FIG. 9 is a perspective view showing the appearance of the pachinko ball sensor.

FIG. 10 is an explanatory diagram showing the principle of a proximity switch.

FIG. 11 is an explanatory diagram illustrating the principle of a proximity switch.

FIG. 12 is an electric circuit diagram showing an oscillation circuit used for a conventional proximity switch.

FIG. 13 is an explanatory diagram showing a state of approaching / separating a metal body with respect to a proximity switch and a state of arrival of a radio wave.

FIG. 14 is an explanatory diagram illustrating an output waveform of a proximity switch.

FIG. 15 is an electric circuit diagram showing another oscillation circuit used for a conventional proximity switch.

[Explanation of symbols]

1 detection circuit section 5 the object detection circuit 7 Telecommunications detecting circuit TR _1, TR ₈ diode connected transistor

 ──────────────────────────────────────────────────続 き Continuation of the front page (56) References November 30, 1974 Ohmsha, Ltd. “Electronic Engineering Pocket Book 3rd Edition” pp. 7-67 May 10, 1986, 1st Edition 1st publishing, Tokyo Denki University Press, “High Frequency, Oscillation, Modulation, Demodulation”-Jr.
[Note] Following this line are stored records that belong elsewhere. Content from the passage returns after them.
-- ==== Sys2Proof/Laws/KeptHost.lean ====
section
/-!
SUPPORT. What the operations of the rings, modes, register writes and the tick leave alone: one lemma for each operation, in its file's order.
-/
namespace Sys2Proof.Machine

set_option Elab.async false
variable {k : Keep}

theorem opAxisBind_kept (d : Sys2Proof.Desc) (s : State) (h : Kept k s) : Kept k (opAxisBind d s).1 := by
  unfold opAxisBind
  grind (splits := 30) (gen := 30) (ematch := 30) [updAxis_kept, groupQuar_kept, raise_kept, foldl_kept, host_upd_kept, md_upd_kept,
    plan_upd_kept, loop_upd_kept, web_upd_kept, spar_upd_kept, pwm_upd_kept, adc_upd_kept, fbk_upd_kept, cap_upd_kept, net_upd_kept,
    shr_upd_kept, fld_upd_kept, pwr_upd_kept, img_upd_kept, free_upd_kept]

theorem opAxisLimits_kept (d : Sys2Proof.Desc) (s : State) (h : Kept k s) : Kept k (opAxisLimits d s).1 := by
  unfold opAxisLimits
  grind [updAxis_kept, foldl_kept]

theorem opProfile_kept (d : Sys2Proof.Desc) (s : State) (h : Kept k s) : Kept k (opProfile d s).1 := by
  unfold opProfile
  grind [updGrp_kept, liveProfile_kept, foldl_kept]

theorem moveWith_kept (imm : Bool) (d : Sys2Proof.Desc) (s : State) (h : Kept k s) : Kept k (moveWith imm d s).1 := by
  unfold moveWith
  grind [Kept, Good, State.tablesOk, closeMove_kept, foldl_kept]

theorem opMove_kept (d : Sys2Proof.Desc) (s : State) (h : Kept k s) : Kept k (opMove d s).1 := by
  unfold opMove
  grind [moveWith_kept, foldl_kept]

theorem opMoveCont_kept (d : Sys2Proof.Desc) (s : State) (h : Kept k s) : Kept k (opMoveCont d s).1 := by
  unfold opMoveCont
  grind [Kept, Good, State.tablesOk, closeMove_kept, foldl_kept]

theorem moveIncomplete_kept (ring : Nat) (s : State) (h : Kept k s) : Kept k (moveIncomplete ring s) := by
  unfold moveIncomplete
  grind [endOpen_kept, foldl_kept]

theorem loseRecord_kept (at' : Nat) (s : State) (h : Kept k s) : Kept k (loseRecord at' s) := by
  unfold loseRecord
  grind [patchRecord_kept, foldl_kept]

theorem dropTrigger_kept (g : Nat) (met : Nat) (s : State) (h : Kept k s) : Kept k (dropTrigger g met s) := by
  unfold dropTrigger
  grind (splits := 30) (gen := 30) (ematch := 30) [forEach_kept, stopStage_kept, set_kept, foldl_kept, host_upd_kept, md_upd_kept,
    plan_upd_kept, loop_upd_kept, web_upd_kept, spar_upd_kept, pwm_upd_kept, adc_upd_kept, fbk_upd_kept, cap_upd_kept, net_upd_kept,
    shr_upd_kept, fld_upd_kept, pwr_upd_kept, img_upd_kept, dbg_upd_kept, free_upd_kept]

theorem groupCmd_kept (d : Sys2Proof.Desc) (g : Nat) (from' : List Nat) (rank : Nat) (ok : Bool) (act : Sys2Proof.Machine.State →
    Sys2Proof.Machine.State) (h_act : ∀ t, Kept k t → Kept k (act t)) (s : State) (h : Kept k s) :
    Kept k (groupCmd d g from' rank ok act s).1 := by
  unfold groupCmd
  grind [updGrp_kept, dropTrigger_kept, loseRecord_kept, foldl_kept]

theorem opGroupEnable_kept (d : Sys2Proof.Desc) (s : State) (h : Kept k s) : Kept k (opGroupEnable d s).1 := by
  unfold opGroupEnable
  grind [groupCmd_kept, setGst_kept, forEach_kept, closeLoops_kept, foldl_kept]

theorem opGroupDisable_kept (d : Sys2Proof.Desc) (s : State) (h : Kept k s) : Kept k (opGroupDisable d s).1 := by
  unfold opGroupDisable
  grind [groupCmd_kept, groupToIdle_kept, foldl_kept]

theorem opGroupStop_kept (d : Sys2Proof.Desc) (s : State) (h : Kept k s) : Kept k (opGroupStop d s).1 := by
  unfold opGroupStop
  grind [groupCmd_kept, stopGroup_kept, foldl_kept]

theorem opGroupResume_kept (d : Sys2Proof.Desc) (s : State) (h : Kept k s) : Kept k (opGroupResume d s).1 := by
  unfold opGroupResume
  grind [groupCmd_kept, resumeGroup_kept, foldl_kept]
FET OP Amplifier, Kentaro Kikuchi, pp. 184-185

Claims (2)

(57) [Claims] A transistor and an end of the transistor
An electronic device comprising: a voltage detection unit that detects a decrease in a child voltage.
A circuit, the transistor is on the side of the contact <br/> ground potential of the diode-connected and a diode-connected one terminal of an electronic circuit, to the side of the other terminal connected to the power supply potential of the electronic circuit, respectively connected being, the voltage detecting unit, by detecting a drop in terminal voltage of the transistor, radio detection function electronic times which is adapted to detect the arrival of the waves
Road . 2. The electronic circuit according to claim 1, wherein the electronic circuit has an output circuit.
The voltage detector sends a signal to the output circuit when it detects the arrival of radio waves.
A prohibition signal is transmitted, and the output circuit receives the prohibition signal.
2. The output device according to claim 1, wherein the output is stopped when the power is turned off.
Electronic circuit with radio wave detection function.